In epidemiology, death or incidence ratios, standardized by factors known to confound the relationships of interest, are used to compare incidence and mortality in different geographic areas. The indirect method of standardization compares cases observed in a particular area with those one would expect to find within a certain reference population if the risks were the same for each age group. The standardizing factor is usually age distribution. The ratio of observed cases to expected cases, known as the standardized mortality ratio (SMR) or standard incidence ratio (SIR), is essentially a relative risk estimator for the area (i.e., an estimator of the risk of illness in an area in relation to the reference population). However, it has been demonstrated that problems arise with the use of age-adjusted rates in ecological regression models (1). Rosenbaum and Rubin (2) confirm that using standardized rates as a response variable in regression models leads to biased results because only the response values and not the predictor values are adjusted by the same confounding factor, usually distribution by age, resulting in what is known as the "mutual standardization problem." Anselin (3, 4) confirms that rates derived from both direct and indirect standardization are calculated assuming a homogeneous relationship between risk and distribution by age in space (and time). The use of a non-standardized predictor variable implicitly assumes that the effect is constant across all strata of the confounding variable. Grisotto et al. (5), in line with Rosenbaum and Rubin (2), show that less biased estimators would be obtained by standardizing both the response and the predictor using the same variable, or by using the crude rates as response and including age in the regression models as one more explanatory variable.

The objective of this research was to show that introducing age as another explanatory variable in an ecological regression model relating crude rates of cancer incidence and a deprivation index provides better results than the usual practice of using the SIR as a response, introducing the non-standardized index, and not including age in the model.

**MATERIALS AND METHODS**

The current study was undertaken within the framework of the MEDEA project.^{5} One of the project objectives was to estimate the relative risks associated with a deprivation index for some cancer locations in the Girona Health Region (GHR) in the province of Girona in northern Catalonia, an autonomous region in Spain, and to ascertain if the index could explain part of the spatial variability found in some of these locations (6, 7).

The analysis was performed on data provided by the Girona Cancer Registry (8, 9) for 1) incident cases of lung, tracheal, and bronchial cancer (codes C33–C34 in the International Classification of Diseases, 10th revision [ICD-10]); melanoma skin cancer (ICD-10 code C43); and non-Hodgkin's lymphoma (ICD-10 codes C82–C85 and C96) for men and women; 2) incident cases of larynx cancer (ICD-10 code C32) in men; and 3) breast cancer (ICD-10 code C50) in women.

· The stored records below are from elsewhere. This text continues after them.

-- ==== Sys2Proof/Laws/Dispatch.lean ====
section
/-! SUPPORT. The dispatch, command by command: `exec` of each command is its meaning. -/
namespace Sys2Proof.Machine

theorem exec_powerOnReset : ∀ straps s, exec (.powerOnReset straps) s = execPowerOnReset straps s := fun _ _ => rfl

theorem exec_vinFall : ∀ s, exec .vinFall s = execVinFall s := fun _ => rfl

theorem exec_nrst : ∀ widthNs straps s, exec (.nrst widthNs straps) s = execNrst widthNs straps s := fun _ _ _ => rfl

theorem exec_keeperWatchdog : ∀ straps s, exec (.keeperWatchdog straps) s = execKeeperWatchdog straps s := fun _ _ => rfl

theorem exec_orderedReset : ∀ straps s, exec (.orderedReset straps) s = execOrderedReset straps s := fun _ _ => rfl

theorem exec_app0Rst : ∀ master s, exec (.app0Rst master) s = execApp0Rst master s := fun _ _ => rfl

theorem exec_app1Rst : ∀ master s, exec (.app1Rst master) s = execApp1Rst master s := fun _ _ => rfl

theorem exec_pwrgoodRise : ∀ s, exec .pwrgoodRise s = execPwrgoodRise s := fun _ => rfl

theorem exec_refinPresent : ∀ s, exec .refinPresent s = execRefinPresent s := fun _ => rfl

theorem exec_refinMissing : ∀ s, exec .refinMissing s = execRefinMissing s := fun _ => rfl

theorem exec_pllUnlock : ∀ s, exec .pllUnlock s = execPllUnlock s := fun _ => rfl

theorem exec_clockMonitorWindow : ∀ count s, exec (.clockMonitorWindow count) s = execClockMonitorWindow count s := fun _ _ => rfl

theorem exec_vfldPresent : ∀ s, exec .vfldPresent s = execVfldPresent s := fun _ => rfl

theorem exec_vfldLow : ∀ s, exec .vfldLow s = execVfldLow s := fun _ => rfl

theorem exec_bootStart : ∀ tests s, exec (.bootStart tests) s = execBootStart tests s := fun _ _ => rfl

theorem exec_slotStreamEnd : ∀ tests s, exec (.slotStreamEnd tests) s = execSlotStreamEnd tests s := fun _ _ => rfl

theorem exec_bootTimeout : ∀ s, exec .bootTimeout s = execBootTimeout s := fun _ => rfl

theorem exec_twinWaitEnd : ∀ s, exec .twinWaitEnd s = execTwinWaitEnd s := fun _ => rfl

theorem exec_cycleFreeze : ∀ latch s, exec (.cycleFreeze latch) s = execCycleFreeze latch s := fun _ _ => rfl

theorem exec_measurementBlockWrite : ∀ stamp s, exec (.measurementBlockWrite stamp) s = execMeasurementBlockWrite stamp s := fun _ _ => rfl

theorem exec_fieldItemSend : ∀ s, exec .fieldItemSend s = execFieldItemSend s := fun _ => rfl

theorem exec_closeTick : ∀ s, exec .closeTick s = execCloseTick s := fun _ => rfl

theorem exec_agreeDecide : ∀ s, exec .agreeDecide s = execAgreeDecide s := fun _ => rfl

theorem exec_agreeCheck : ∀ s, exec .agreeCheck s = execAgreeCheck s := fun _ => rfl

theorem exec_fusionStep : ∀ nav s, exec (.fusionStep nav) s = execFusionStep nav s := fun _ _ => rfl

theorem exec_slotTimeout : ∀ slot s, exec (.slotTimeout slot) s = execSlotTimeout slot s := fun _ _ => rfl

theorem exec_gatePersistExpiry : ∀ slot s, exec (.gatePersistExpiry slot) s = execGatePersistExpiry slot s := fun _ _ => rfl

theorem exec_conflictPersistExpiry : ∀ quantity s, exec (.conflictPersistExpiry quantity) s = execConflictPersistExpiry quantity s := fun _ _ => rfl

theorem exec_probationEnd : ∀ slot s, exec (.probationEnd slot) s = execProbationEnd slot s := fun _ _ => rfl

theorem exec_drValidExpiry : ∀ heading s, exec (.drValidExpiry heading) s = execDrValidExpiry heading s := fun _ _ => rfl

theorem exec_drLimitExpiry : ∀ heading s, exec (.drLimitExpiry heading) s = execDrLimitExpiry heading s := fun _ _ => rfl

theorem exec_controlStepRuns : ∀ s, exec .controlStepRuns s = execControlStepRuns s := fun _ => rfl

theorem exec_followingErrorExpiry : ∀ heading s, exec (.followingErrorExpiry heading) s = execFollowingErrorExpiry heading s := fun _ _ => rfl

theorem exec_modelPlausibilityExpiry : ∀ axis s, exec (.modelPlausibilityExpiry axis) s = execModelPlausibilityExpiry axis s := fun _ _ => rfl

theorem exec_followRefLoss : ∀ s, exec .followRefLoss s = execFollowRefLoss s := fun _ => rfl

theorem exec_joystickTimeout : ∀ s, exec .joystickTimeout s = execJoystickTimeout s := fun _ => rfl

theorem exec_windFeedforwardRamp : ∀ s, exec .windFeedforwardRamp s = execWindFeedforwardRamp s := fun _ => rfl

theorem exec_injectionEnd : ∀ s, exec .injectionEnd s = execInjectionEnd s := fun _ => rfl

theorem exec_allocationStepRuns : ∀ s, exec .allocationStepRuns s = execAllocationStepRuns s := fun _ => rfl

theorem exec_scenarioStale : ∀ scenario s, exec (.scenarioStale scenario) s = execScenarioStale scenario s := fun _ _ => rfl

theorem exec_shapeHoldExpiry : ∀ scenario s, exec (.shapeHoldExpiry scenario) s = execShapeHoldExpiry scenario s := fun _ _ => rfl

theorem exec_azimuthSwing : ∀ thruster s, exec (.azimuthSwing thruster) s = execAzimuthSwing thruster s := fun _ _ => rfl

theorem exec_outputComparison : ∀ s, exec .outputComparison s = execOutputComparison s := fun _ => rfl

theorem exec_verdictFormation : ∀ delivered s, exec (.verdictFormation delivered) s = execVerdictFormation delivered s := fun _ _ => rfl

theorem exec_arbitration : ∀ s, exec .arbitration s = execArbitration s := fun _ => rfl

theorem exec_stepDeadline : ∀ stepNo s, exec (.stepDeadline stepNo) s = execStepDeadline stepNo s := fun _ _ => rfl

theorem exec_pour : ∀ katPass s, exec (.pour katPass) s = execPour katPass s := fun _ _ => rfl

All residents of the GHR (670 096 people, including 339 839 men and 330 257 women, according to the 2006 municipal population register) were included in the study population. The study took place from the years 1993 to 2006 (both inclusive), and the geographic area of analysis was the census tract.

The SIRs were calculated using the number of observed cases of the neoplasia of interest in the census tract *i* (with *i* = 1–500) during the period 1993–2006, and the number of expected cases of those diseases for the same tract. The reference population for the SIR was assumed to be the estimated population for each census tract in the GHR.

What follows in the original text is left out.